Gothic News Darkens Front Pages

"Suicide! Assassinations! Mad bombers! Mafia hit men! Automobile smash ups! The Death Hour...!" says the hero of the 1970s film Network in a burst of sarcasm, a "Sunday night show for the whole family."

In recent years, however, as stories about the bizarre or irrational become more acceptable as mainstream news, the sarcasm of the '70s is increasingly giving way to the realities of the '90s.

Whether due to public fascination with the gothic details of crime, or to a sales strategy by media marketers, the era of defining deviancy on Page 1 seems to be more pervasive. As a result, say experts, is that behavior that used to fall under the category of abnormal is becoming more normal.

"The constant coverage of deviancy tends to make weirdness seem normal," says Jean Bethke Elshstain of the University of Chicago Divinity School. "The remote, the forbidden, the mysterious just seem ordinary fare after awhile. That does strange things to the moral compass of a person or a society."

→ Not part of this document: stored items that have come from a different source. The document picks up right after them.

-- ==== Sys2Proof/Machine/Dispatch.lean ====
section
/-! DEFINITION. One arm for each operation of spec/opcode_table.json, in its order. -/

namespace Sys2Proof.Machine

def exec (i : Instr) (s : State) : Host.Outcome State Fault Refusal :=
  match i with
  | .icRaise n => Sys2Proof.Machine.execIcRaise n s
  | .icBoundary => Sys2Proof.Machine.execIcBoundary s
  | .icEnter n => Sys2Proof.Machine.execIcEnter n s
  | .vtLookup n => Sys2Proof.Machine.execVtLookup n s
  | .vtParse image => Sys2Proof.Machine.execVtParse image s
  | .icBlockEntry a => Sys2Proof.Machine.execIcBlockEntry a s
  | .icReturn => Sys2Proof.Machine.execIcReturn s
  | .icNonmatch a => Sys2Proof.Machine.execIcNonmatch a s
  | .icEncode spsel fpca => Sys2Proof.Machine.execIcEncode spsel fpca s
  | .icDecode v => Sys2Proof.Machine.execIcDecode v s
  | .mmioLookup a => Sys2Proof.Machine.execMmioLookup a s
  | .mmioRead a n => Sys2Proof.Machine.execMmioRead a n s
  | .mmioWrite a n v => Sys2Proof.Machine.execMmioWrite a n v s
  | .rfConstruct dev regs => Sys2Proof.Machine.execRfConstruct dev regs s
  | .rfByName dev name => Sys2Proof.Machine.execRfByName dev name s
  | .rfByAddr dev a => Sys2Proof.Machine.execRfByAddr dev a s
  | .rfSetByAddr dev a v => Sys2Proof.Machine.execRfSetByAddr dev a v s
  | .rfSetByName dev name v => Sys2Proof.Machine.execRfSetByName dev name v s
  | .rfBit dev name n => Sys2Proof.Machine.execRfBit dev name n s
  | .rfBitRange dev name first last => Sys2Proof.Machine.execRfBitRange dev name first last s
  | .devIdentify d => Sys2Proof.Machine.execDevIdentify d s
  | .devRead d a => Sys2Proof.Machine.execDevRead d a s
  | .devWrite d a v => Sys2Proof.Machine.execDevWrite d a v s
  | .clockHfclkstart d v => Sys2Proof.Machine.execClockHfclkstart d v s
  | .gpioOutset d v => Sys2Proof.Machine.execGpioOutset d v s
  | .gpioOutclr d v => Sys2Proof.Machine.execGpioOutclr d v s
  | .radioTxen d v => Sys2Proof.Machine.execRadioTxen d v s
  | .radioRxen d v => Sys2Proof.Machine.execRadioRxen d v s
  | .radioInject d bytes => Sys2Proof.Machine.execRadioInject d bytes s
  | .radioSetState d st => Sys2Proof.Machine.execRadioSetState d st s
  | .radioRegCb d kind f => Sys2Proof.Machine.execRadioRegCb d kind f s
  | .timerStart d => Sys2Proof.Machine.execTimerStart d s
  | .timerStop d joins => Sys2Proof.Machine.execTimerStop d joins s
  | .timerTick d => Sys2Proof.Machine.execTimerTick d s
  | .timerCapture d k => Sys2Proof.Machine.execTimerCapture d k s
  | .sessionStart image devs plat => Sys2Proof.Machine.execSessionStart image devs plat s
  | .sessionDeadline orphans => Sys2Proof.Machine.execSessionDeadline orphans s

end Sys2Proof.Machine
end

The murder of designer Gianni Versace allegedly by a gay prostitute, for example, set a new standard for instant exploration of a suspect's psyche. Between July 16 and July 29, two of the most respected newspapers in the country together ran more than 70 pieces on the story, almost half of those after alleged killer Andrew Cunanan's body was found. That makes the Cunanan story one of the biggest of the summer so far - admittedly a "slow news" time - rivaling or even eclipsing the budget deal, Senate hearings on campaign finance, and the expansion of NATO.

While the tabloidization of journalism is a well-worn phenomenon, critics say coverage of the lurid is going more upscale and up-page. "What's new is the instant delivery of the 'In Cold Blood' kind of tale," says William Powers, media critic of The New Republic. "That and the kind of play these stories get. The Washington Post played the recovery of Cunanan's body above the fold [on Page 1]. That was quite a decision for them."

The new journalism of deviancy delves quickly and deeply into motives, history, and methods. In the decade of computer downloading, nothing lies for long beyond the reach of camera or keyboard. No lightless tunnels of the subconscious, no dancing demons of the irrational, are today unexplored by the new Woodwards and Bernsteins of the dark side.

Just this spring, a host of aberrant-behavior stories had a lengthy shelf life. There's boxer Mike Tyson's chomp of champ Evander Holyfield's ear, a not-for-family video of sportscaster Frank Gifford, the mass suicide of a UFO-cult, and Bill Cosby's past dalliances.

Partly, say experts, many journalists cut their teeth for two years producing the O.J. Simpson story - finding new angles of interest that they now apply in a post-O.J. media climate. (Some 1,449 pieces on Simpson ran on network news between 1994 and 1996 - making it the number 11 story of the decade.)

"The up-to-the-minute coverage of the aftermath of the Cunanan suicide reminded me of the white Bronco chase on the freeway," says Mark Crispin Miller of Johns Hopkins University. "People have always been fascinated by oddities and the forbidden, but this is a new level. Walter Cronkite wouldn't have done these stories, and his audience wouldn't have expected them."

Experts say the new journalism of deviancy is being driven by a number of factors. One is the perception of a news vacuum. The country is at peace. The times are fairly prosperous. In the post-cold-war era, no longer do countless stories of ideological conflict - the West versus the Communists - provide editors with an easy national cultural narrative. Nor, in a period when the upheavals brought by sexual permissiveness and protest familiar to baby-boomers is still being sorted out, is the lure of things off center waning.

And then there are ratings. Reports on complicated issues - the eat-your-spinach approach to news - is not a big seller. But compelling narratives about those who go over the edge - the fries and shake of the news business - does sell.

In this sense, the kind of tabloid TV found in newly popular shows like Jenny Jones, Jerry Springer, and Ricki Lake is changing the context of what is acceptable fare, even for the mainstream press. "Material that always had an audience in the tabloids is now becoming respectable," says Robert Lichter of the Center for Media and Public Affairs.

University of Virginia professor Mark Edmundson postulates a new "Culture of Gothic" - in which high journalism now discusses the meaning of deviancy as a clue to where society is going. Those sympathetic with the discourse of the deviant say the questions probe areas of criminal intent that used to be covered up and is thus helpful. Yet the repetition of such stories, say those unsympathetic, is not salutary for the health of society, particularly since the motive is often news sales rather than the unmasking of patterns of evil.

"What we get on the fly-in TV pieces on deviancy is no more sophisticated and nuanced than the three-headed fish people used to hear about in Medieval times," says Miller of Johns Hopkins.

"The national networks have figured out what local news always knew about ratings," says Dr. Lichter. If "you scare people enough, they tune in again tonight to find out if things are as bad as they were last night."

Between 1990 and 1992, the networks averaged about 100 murder stories a year, according to a new study by the Center for Media and Public Affairs. After the slayings, the number of reports tripled - to 350 a year.